Personal reflection:
I noticed how quickly my creativity loosens when I delay judgment. At first I tried to guess the “correct” object and defaulted to literal answers, which limited me. The abstract self-portrait pushed me to translate feelings into shapes and textures, and the briefcase exercise showed how reframing a question multiplies options. The hardest part was fusing four imaginative threads without diluting them; we solved it by picking a clear theme and using “yes-and” to connect set pieces. My biggest takeaway is that constraints (only silhouette, no facts) can be catalytic.

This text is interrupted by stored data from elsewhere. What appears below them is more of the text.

-- ==== Sys2Proof/Machine/Ring.lean ====
section
/-! DEFINITION. Ring arithmetic (chapter 10): modulus entries, the fixed reduction, negacyclic transforms,
automorphisms, basis conversions, the digit decomposition; tags and their check byte (Table 11-2). -/

namespace Sys2Proof.Machine

/-! ## Modulus entries (Table 10-1) -/

/-- The entry that 16 bytes spell: terms are (subtracted, exponent). -/
def modulusOf (b : Bytes) : Modulus :=
  let term (t : Nat) : Option (Bool × Nat) :=
    let v := fieldAt b (5 + t) 1
    if bit v 6 then some (bit v 5, bits v 0 5) else none
  { raw := b, q := fieldAt b 0 4, k := bits (fieldAt b 4 1) 0 6, terms := [0, 1, 2].filterMap term, psi := fieldAt b 8 4,
    maxlog := bits (fieldAt b 12 1) 0 5 }

def Modulus.none : Modulus := ⟨[], 0, 0, [], 0, 0⟩

/-- The signed sum of the present terms. -/
def Modulus.net (m : Modulus) : Int := (m.terms.map fun t => if t.1 then -(2 ^ t.2 : Int) else 2 ^ t.2).sum

/-- Table 10-2: the cause that refuses an entry. -/
def modRefusal (b : Bytes) : Option Nat :=
  let m := modulusOf b
  let term (t : Nat) : Nat := fieldAt b (5 + t) 1
  let resv := bits (fieldAt b 4 1) 6 2 != 0 || [0, 1, 2].any (fun t => bit (term t) 7 || (!bit (term t) 6 && term t != 0))
    || bits (fieldAt b 12 1) 5 3 != 0 || bits (fieldAt b 13 1) 6 2 != 0 || fieldAt b 14 2 != 0
  if resv || decide (m.k < 24) || decide (32 < m.k) || !(m.terms.map (·.2)).Nodup || m.terms.any (fun t => decide (m.k - 12 < t.2))
    || decide ((2 : Int) ^ m.k + m.net ≠ m.q) || m.q == 0 then some 0x80
  else if decide (m.maxlog < 10) || decide (17 < m.maxlog) || (m.q - 1) % 2 ^ (m.maxlog + 1) != 0 || decide (m.q ≤ m.psi)
    || powMod 32 m.psi (2 ^ m.maxlog) m.q != m.q - 1 then some 0x81
  else none

/-! ## Reduction (R253) -/

/-- One fold: h × 2^k + l ≡ l − h × t. -/
def foldOnce (k : Nat) (t x : Int) : Int := x % 2 ^ k - x / 2 ^ k * t

/-- The fixed sequence of R253: four folds and both corrections. -/
def reduceLane (m : Modulus) (x : Nat) : Int :=
  let f := foldOnce m.k m.net
  let y := f (f (f (f x)))
  let y := if y < 0 then y + m.q else y
  if (m.q : Int) ≤ y then y - m.q else y

/-- The canonical residue, which R253 names as the result of the sequence. -/
def mulQ (q a b : Nat) : Nat := a * b % q
def addQ (q a b : Nat) : Nat := (a + b) % q
def subQ (q a b : Nat) : Nat := (a + q - b % q) % q
/-- x^(q−2) mod q (R263). -/
def invQ (q x : Nat) : Nat := powMod 32 x (q - 2) q

/-! ## Transforms (R256) -/

/-- `i` with its `m` low bits reversed. -/
def brv : Nat → Nat → Nat
  | 0, _ => 0
  | m + 1, i => i % 2 * 2 ^ m + brv m (i / 2)

/-- ψ_m of an entry. -/
def Modulus.root (md : Modulus) (m : Nat) : Nat := powMod 32 md.psi (2 ^ (md.maxlog - m)) md.q

/-- The values of a polynomial modulo X^(2^m) − ψ^e at the roots of that binomial, in the order of R256; `n2` is the
order of ψ. -/
def nttTree (q psi n2 : Nat) : Nat → Nat → List Nat → List Nat
  | 0, _, a => a
  | m + 1, e, a =>
    let lo := a.take (2 ^ m)
    let hi := (a.drop (2 ^ m)).map (mulQ q (powMod 32 psi (e / 2) q))
    nttTree q psi n2 m (e / 2) ((lo.zip hi).map fun x => addQ q x.1 x.2)
      ++ nttTree q psi n2 m (e / 2 + n2 / 2) ((lo.zip hi).map fun x => subQ q x.1 x.2)

/-- NTT: A(ψ_m^(2 brv(i) + 1)) at position i. -/
def nttQ (md : Modulus) (m : Nat) (a : List Nat) : List Nat := nttTree md.q (md.root m) (2 ^ (m + 1)) m (2 ^ m) a

/-- The inverse of `nttTree`, not scaled. -/
def inttTree (q psi n2 : Nat) : Nat → Nat → List Nat → List Nat
  | 0, _, a => a
  | m + 1, e, a =>
    let l := inttTree q psi n2 m (e / 2) (a.take (2 ^ m))
    let r := inttTree q psi n2 m (e / 2 + n2 / 2) (a.drop (2 ^ m))
    let ci := powMod 32 psi (n2 - e / 2) q
    (l.zip r).map (fun x => addQ q x.1 x.2) ++ (l.zip r).map (fun x => mulQ q ci (subQ q x.1 x.2))

/-- INTT, scaled by N^(q−2). -/
def inttQ (md : Modulus) (m : Nat) (a : List Nat) : List Nat :=
  (inttTree md.q (md.root m) (2 ^ (m + 1)) m (2 ^ m) a).map (mulQ md.q (invQ md.q (2 ^ m % md.q)))

/-- R260: the source position of output position i of AUTO. -/
def autoFrom (m g i : Nat) : Nat := brv m (((2 * brv m i + 1) * g % 2 ^ (m + 1)) / 2)

/-! ## Basis operations (Table 10-4) -/

/-- The centred lift. -/
def centred (q x : Nat) : Int := if x ≤ (q - 1) / 2 then x else (x : Int) - q

/-- An integer modulo q. -/
def modQ (q : Nat) (x : Int) : Nat := (x % (q : Int)).toNat

/-- BCONV of one position: inputs with their moduli, an output modulus. -/
def bconvAt (ins : List (Nat × Nat)) (p : Nat) : Nat :=
  let bigQ := (ins.map (·.1)).prod
  ins.foldl (fun acc x =>
    let qh := bigQ / max 1 x.1
    (acc + mulQ x.1 x.2 (invQ x.1 (qh % x.1)) * (qh % p)) % p) 0

/-- RESCALE of one position and limb i: x_i, the last limb and its modulus. -/
def rescaleAt (qi xi ql xl : Nat) : Nat := mulQ qi (subQ qi xi (modQ qi (centred ql xl))) (invQ qi (ql % qi))

/-- The digits of a centred value in base 2^b: d of them (GDECOMP). -/
def gdigits (b : Nat) : Nat → Int → List Int
  | 0, _ => []
  | 1, v => [v]
  | d + 2, v =>
    let r := v % 2 ^ b
    let δ := if r < 2 ^ (b - 1) then r else r - 2 ^ b
    δ :: gdigits b (d + 1) ((v - δ) / 2 ^ b)

/-! ## Tags (Table 11-2) -/

/-- One bit of CRC-8 with polynomial 0x07. -/
def crc8Bit (c : Nat) : Nat := if 128 ≤ c then Nat.xor (2 * c - 256) 7 else 2 * c

/-- CRC-8 of a byte string. -/
def crc8 (b : Bytes) : Nat :=
  b.foldl (fun c x => crc8Bit (crc8Bit (crc8Bit (crc8Bit (crc8Bit (crc8Bit (crc8Bit (crc8Bit (Nat.xor c x.toNat))))))))) 0

/-- A tag with its check byte from bits [55:0]. -/
def tagOf (v : Nat) : BitVec 64 := BitVec.ofNat 64 (v % 2 ^ 56 + 2 ^ 56 * crc8 (toLe 7 v))

/-- Bits [55:0] of a tag from its fields. -/
def tagBits (scheme level scale key logN limbs party : Nat) (isSealed poison : Bool) : Nat :=
  scheme + 2 ^ 4 * level + 2 ^ 10 * scale + 2 ^ 18 * key + 2 ^ 30 * logN + 2 ^ 35 * limbs + 2 ^ 41 * party
    + 2 ^ 45 * b2n isSealed + 2 ^ 46 * b2n poison

end Sys2Proof.Machine
end

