/-- The last line that output row `y` needs (R364): row y + 2, and behind it the lines that the mean of a defect within two rows reads. -/
def IngPort.lastLine (x : IngPort) (y : Nat) : Nat :=
  ((List.range (icDefects x.cfg)).map fun i =>
    let r := (calDefect x.calib i).1
    if y ≤ r + 2 ∧ r ≤ y + 2 then min (r + 2) (icHeight x.cfg - 1) else 0).foldl max (y + 2)

/-- Bytes in the receive FIFO (R370): of the first frame whose rows still leave the pipeline, the lines beyond those that its next row
needs; of the frames after it, all (log entry 93). -/
def IngPort.fifoBytes (x : IngPort) : Nat :=
  let lines (f : IngFrame) (taken : Nat) : Nat := ((List.range (icNexp x.cfg)).map fun k => (rowsOf f k).length - taken).sum
  match x.frames.filter fun f => decide (f.out < icHeight x.cfg) with
  | [] => 0
  | f :: r => icLineBytes x.cfg * (lines f (x.lastLine f.out + 1) + (r.map fun g => lines g 0).sum)

def State.noteFifo (s : State) (p : Nat) : State := s.setIng p { s.ing p with fifo := (s.ing p).fifoBytes }

/-- A frame starts (R357, R365, R366). -/
def beginFrame (p : Nat) (s : State) : State :=
  let s := if ipState s p = 3 then s.frameBad p 6 else s
  let x := s.ing p
  let c := x.cfg
  let a := ipAllot s p
  let s := s.setIng p { x with count := x.count + 1, lastStart := s.wck.turn }
  let s' := if icBind c then s else s.put (F.ING_PORT_STATE_NEXT_BUF p) ((x.count + 1) % icNbuf c)
  let bad (cause : Nat) : State :=
    ((s'.bump (F.ING_FRAMES_BAD p)).put (F.ING_PORT_STATE_LAST_BAD p) cause).put (F.ING_PORT_STATE_STATE p) 4
  if icBind c && (s.wck.isFallow || s.altState a != 4) then bad 8
  else
    let b := (if icBind c then (s.allot a).planTurn else x.count) % icNbuf c
    let s' := s'.clearBuf p b
    if icSealed c && s.wellFailed then
      ((s'.bump (F.ING_FRAMES_BAD p)).put (F.ING_PORT_STATE_LAST_BAD p) 7).put (F.ING_PORT_STATE_STATE p) 4
    else
      let f : IngFrame := ⟨x.count, s.wck.turn, b, if icSealed c then s.ipKey p else none, [], false, 0, [], 0, 0⟩
      (s'.setIng p { s'.ing p with frames := (s'.ing p).frames ++ [f] }).put (F.ING_PORT_STATE_STATE p) 3

def frameStart (p vc ecc : Nat) (s : State) : State :=
  if !ipHears s p then s
  else match s.header p ecc with
    | (s, false) => s
    | (s, true) =>
      let c := (s.ing p).cfg
      if vc = icVc c 0 then beginFrame p s
      else if icExposures c vc = [] then s.bump (F.ING_ERRORS_OTHER p) else s

def execCsiFrameStart (p vc ecc : Nat) (s : State) : Host.Outcome State Fault Refusal := unit 8 p s (frameStart p vc ecc)

/-- A line of the frame in reception. -/
def takeLine (p vc : Nat) (data : Bytes) (s : State) : State :=
  match (s.ing p).receiving with
  | none => s
  | some f =>
    let c := (s.ing p).cfg
    let on := icExposures c vc
    let seen := (on.map fun k => (rowsOf f k).length).sum
    let e := on.getD (seen % max 1 on.length) 0
    if data.length ≠ icLineBytes c then s.checkFails p 2
    else if icHeight c ≤ (rowsOf f e).length then s.checkFails p 3
    else
      let t := s.setReceiving p { f with rows := smSet [] f.rows e (rowsOf f e ++ [unpackLine (icDt c e) data]) }
      if 32768 < (t.ing p).fifoBytes then s.checkFails p 4 else t.noteFifo p

def longPacket (p vc dt ecc : Nat) (crcOk : Bool) (data : Bytes) (s : State) : State :=
  if !ipHears s p then s
  else match s.header p ecc with
    | (s, false) => s
    | (s, true) =>
      let c := (s.ing p).cfg
      if !((icExposures c vc).any fun k => icDt c k == dt) then s.bump (F.ING_ERRORS_OTHER p)
      else if !crcOk then (s.bump (F.ING_ERRORS_CRC p)).checkFails p 1
      else if ipState s p = 3 then takeLine p vc data s else s

def execCsiLongPacket (p vc dt ecc : Nat) (crcOk : Bool) (data : Bytes) (s : State) : Host.Outcome State Fault Refusal :=
  unit 8 p s (longPacket p vc dt ecc crcOk data)

/-- Turns since the last frame start pass FRAME_TIMEOUT (R363). -/
def ipLate (s : State) (p : Nat) : Bool :=
  decide (icTimeout (s.ing p).cfg < (s.wck.turn + 2 ^ 48 - (s.ing p).lastStart) % 2 ^ 48)

/-- The frame ends; its remaining checks decide. -/
def endFrame (p : Nat) (tie : Bool) (s : State) : State :=
  if ipState s p = 4 then s.put (F.ING_PORT_STATE_STATE p) 2
  else match (s.ing p).receiving with
    | none => s
    | some f =>
      let c := (s.ing p).cfg
      if (List.range (icNexp c)).any (fun k => (rowsOf f k).length != icHeight c) then
        (s.frameBad p 3).put (F.ING_PORT_STATE_STATE p) 2
      else if ipLate s p && !tie then (s.frameBad p 5).put (F.ING_PORT_STATE_STATE p) 2
      else
        let s := if ipLate s p then s.put (F.ING_PORT_STATE_MARGIN0 p) 1 else s
        (s.setReceiving p { f with ended := true }).put (F.ING_PORT_STATE_STATE p) 2

def frameEnd (p vc ecc : Nat) (tie : Bool) (s : State) : State :=
  if !ipHears s p then s
  else match s.header p ecc with
    | (s, false) => s
    | (s, true) =>
      let c := (s.ing p).cfg
      if vc = icVc c 0 then endFrame p tie s
      else if icExposures c vc = [] then s.bump (F.ING_ERRORS_OTHER p) else s

def execCsiFrameEnd (p vc ecc : Nat) (tie : Bool) (s : State) : Host.Outcome State Fault Refusal :=
  unit 8 p s (frameEnd p vc ecc tie)

/-- A packet that R355 does not support is discarded and counted; one whose header does not decode is of no kind. -/
def otherPacket (p ecc : Nat) (s : State) : State :=
  if !ipHears s p then s
  else match s.header p ecc with
    | (s, false) => s
    | (s, true) => s.bump (F.ING_ERRORS_OTHER p)

def execCsiOtherPacket (p _vc ecc : Nat) (s : State) : Host.Outcome State Fault Refusal := unit 8 p s (otherPacket p ecc)

/-- The frame timeout (R363). -/
def execFrameTimeout (p : Nat) (s : State) : Host.Outcome State Fault Refusal :=
  unit 8 p s fun s =>
    if !ipLate s p then s
    else if ipState s p = 3 then (s.frameBad p 5).put (F.ING_PORT_STATE_STATE p) 2
    else if ipState s p = 4 then s.put (F.ING_PORT_STATE_STATE p) 2 else s

/-! ## The image pipeline (Table 14-6) -/

/-- Linear values are 24 bits. -/
def clamp24 (v : Int) : Nat := if v < 0 then 0 else min v.toNat (2 ^ 24 - 1)

/-- Stage 1. -/
def linearise (lin : Nat → Nat) (s : Nat) : Nat :=
  let i := s / 4096
  clamp24 (lin i + (((lin (i + 1) : Int) - lin i) * (s % 4096 : Nat) + 2048) / 4096)
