-- ==== Sys2Proof/Machine/Engine.lean ====
section
/-! DEFINITION. The engines of a core: occupancies and latencies
(Table 3-1), the access schedule (Table 8-3), what each engine computes (chapters 8, 9 and 10), and `catchUp`, which
carries every issued command's accesses forward to a cycle. -/

namespace Sys2Proof.Machine

/-! ## Address registers -/

/-- A-register fields (Table 6-8). -/
def aSpace (a : Nat) : Nat := bits a 45 3
def aCore (a : Nat) : Nat := bits a 17 13
def aLine (a : Nat) : Nat := bits a 7 10
def aPhys (a : Nat) : Nat := bits a 0 39

/-! ## Occupancy and latency (Table 3-1) -/

/-- The tile count, input limbs per polynomial and shape of a macro's parameter set (Table 11-7): tiles, LOG_N, output
LEVEL (none: the input's), native figure, A1 figure. -/
structure MacroSet where
  op : Nat
  tiles : Nat
  logN : Nat
  scheme : Nat
  keyKind : Nat
  native : Nat
  a1 : Nat
  keyBytes : Nat
  deriving DecidableEq, Repr

def macroSet (aux l : Nat) : Option MacroSet :=
  match aux with
  | 0 => some ⟨0, 16, 16, 2, 1, 11520000, 12960000, 512 * 2 ^ 20⟩
  | 1 => some ⟨0, 8, 15, 2, 1, 5040000, 5670000, 192 * 2 ^ 20⟩
  | 2 => some ⟨1, 16, 15, 3, 2, 9000000, 10125000, 256 * 2 ^ 20⟩
  | 3 => some ⟨2, 1, 11, 4, 3, 1399000, 1574000, 36 * 2 ^ 20⟩
  | 4 => some ⟨3, 1, 16, 2, 0, 2400 + 6000 * l, 3000 + 6750 * l, 2 * l * 2 ^ 20⟩
  | _ => none

/-- Occupancy and latency of a command with count `n` over `h` hops and `c` crossings, under a profile (0 native, 1 A1). -/
def occLat (p w n h c : Nat) : Nat × Nat :=
  let v (occ x y : Nat) : Nat × Nat := (occ, occ + if p = 0 then x else y)
  let aux := cmdAux w
  let mode := cmdMode w
  match cmdEng w with
  | 0 => (1, if p = 0 then 1 else 2)
  | 1 =>
    match cmdOp w with
    | 0 => match bits mode 0 3 with
      | 0 => v (cdiv n 2) 12 16
      | 4 => v (4 * n) 14 18
      | 5 => v (4 * n) 14 18
      | _ => v n 12 16
    | 1 => v 32 8 16
    | _ => v 1 0 1
  | 2 =>
    match cmdOp w with
    | 0x08 => v (aux * 2 ^ (aux - 8) + 8 * aux) 24 32
    | 0x09 => v (aux * 2 ^ (aux - 8) + 8 * aux) 24 32
    | 0x0A => if p = 0 then [(420, 560), (700, 860), (1250, 1430)].getD (aux - 15) (0, 0)
              else [(460, 640), (780, 980), (1400, 1620)].getD (aux - 15) (0, 0)
    | 0x0B => if p = 0 then [(420, 560), (700, 860), (1250, 1430)].getD (aux - 15) (0, 0)
              else [(460, 640), (780, 980), (1400, 1620)].getD (aux - 15) (0, 0)
    | 0x0C => v (2 ^ (aux - 7) + 8) 16 22
    | 0x10 => v (mode * aux * (n / 128)) 20 28
    | 0x11 => v (2 * (aux - 1) * (n / 128)) 12 18
    | 0x12 => v (2 * (aux - 1) * (n / 128)) 12 18
    | 0x13 => v (aux * (n / 128)) 10 14
    | 0x14 => v (2 * aux * mode * (n / 128)) 16 24
    | o => if o < 3 then v (cdiv n 128) 3 5 else v (cdiv n 128) 6 9
  | 3 => v (cdiv n 32) 5 8
  | 4 =>
    match cmdOp w with
    | 0 => v n 8 12
    | 1 => v n (6 + 2 * h + 24 * c) (8 + 3 * h + 32 * c)
    | 5 => v n 2 4
    | 6 => v n 4 6
    | _ => (n, n)
  | _ => match macroSet aux mode with
    | some m => if p = 0 then (m.native, m.native) else (m.a1, m.a1)
    | none => (0, 0)
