/-- The turn that begins is fallow, or not; turns behind it leave the list. -/
def State.enterTurn (s : State) : State :=
  let f := s.wck.fallow.contains s.wck.turn || s.on F.WCK_STATE_ON_LAGOON
  { s with
    wck := { s.wck with isFallow := f, fallow := s.wck.fallow.filter fun t => t != s.wck.turn && !(turnPassed s t) }
    early := [], linkSlots := 0, corrLogged := []
    strobes := (List.range 2).foldl (fun m i => smSet 0 m i (s.reg (F.GPIO_STROBE_OFFSET i).reg).toNat) [] }

/-- Turn t ends and turn t + 1 begins (R40). -/
def turnBoundary (s : State) : State :=
  if !s.wck.running then s
  else
    let s := (s.coresTo s.turnLength).endCores.clearRunning
    let s := (List.range 16).foldl (fun s e => s.put (F.FLU_ENGINE_BUSY e) 0) s
    let s := (s.advanceTo (s.turnLength - 1)).appendBooks
    let s := s.crossBoundary.applyLimits
    let s := (s.relockBoundary s.wck.turn).enterTurn
    let s := (s.holdEstimate).trim.notePeers
    (List.range 16).foldl State.planBoundary s

def execTurnBoundary (s : State) : Host.Outcome State Fault Refusal := run s turnBoundary

end Sys2Proof.Machine
end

Imaginative risk felt less like talent and more like a habit I can practice purposefully.
Personal application:
This week I’ll inject divergent and lateral thinking into my software work. Before choosing an approach, I’ll time-box 8–10 minutes to sketch at least six alternative designs (data model, API shape, or failure strategy) plus one deliberately “impossible” option to provoke new angles. I’ll document the top three with quick pros/cons, then commit to one and note the key assumption to test. For lateral leaps, I’ll borrow metaphors from non-tech domains (ecosystems, traffic) when naming modules. I’ll measure success by fewer PR reworks, clearer rationale in commit messages, and at least one teammate noting novelty in review. I’ll also keep a one-line daily “briefcase prompt” to maintain creative fluency.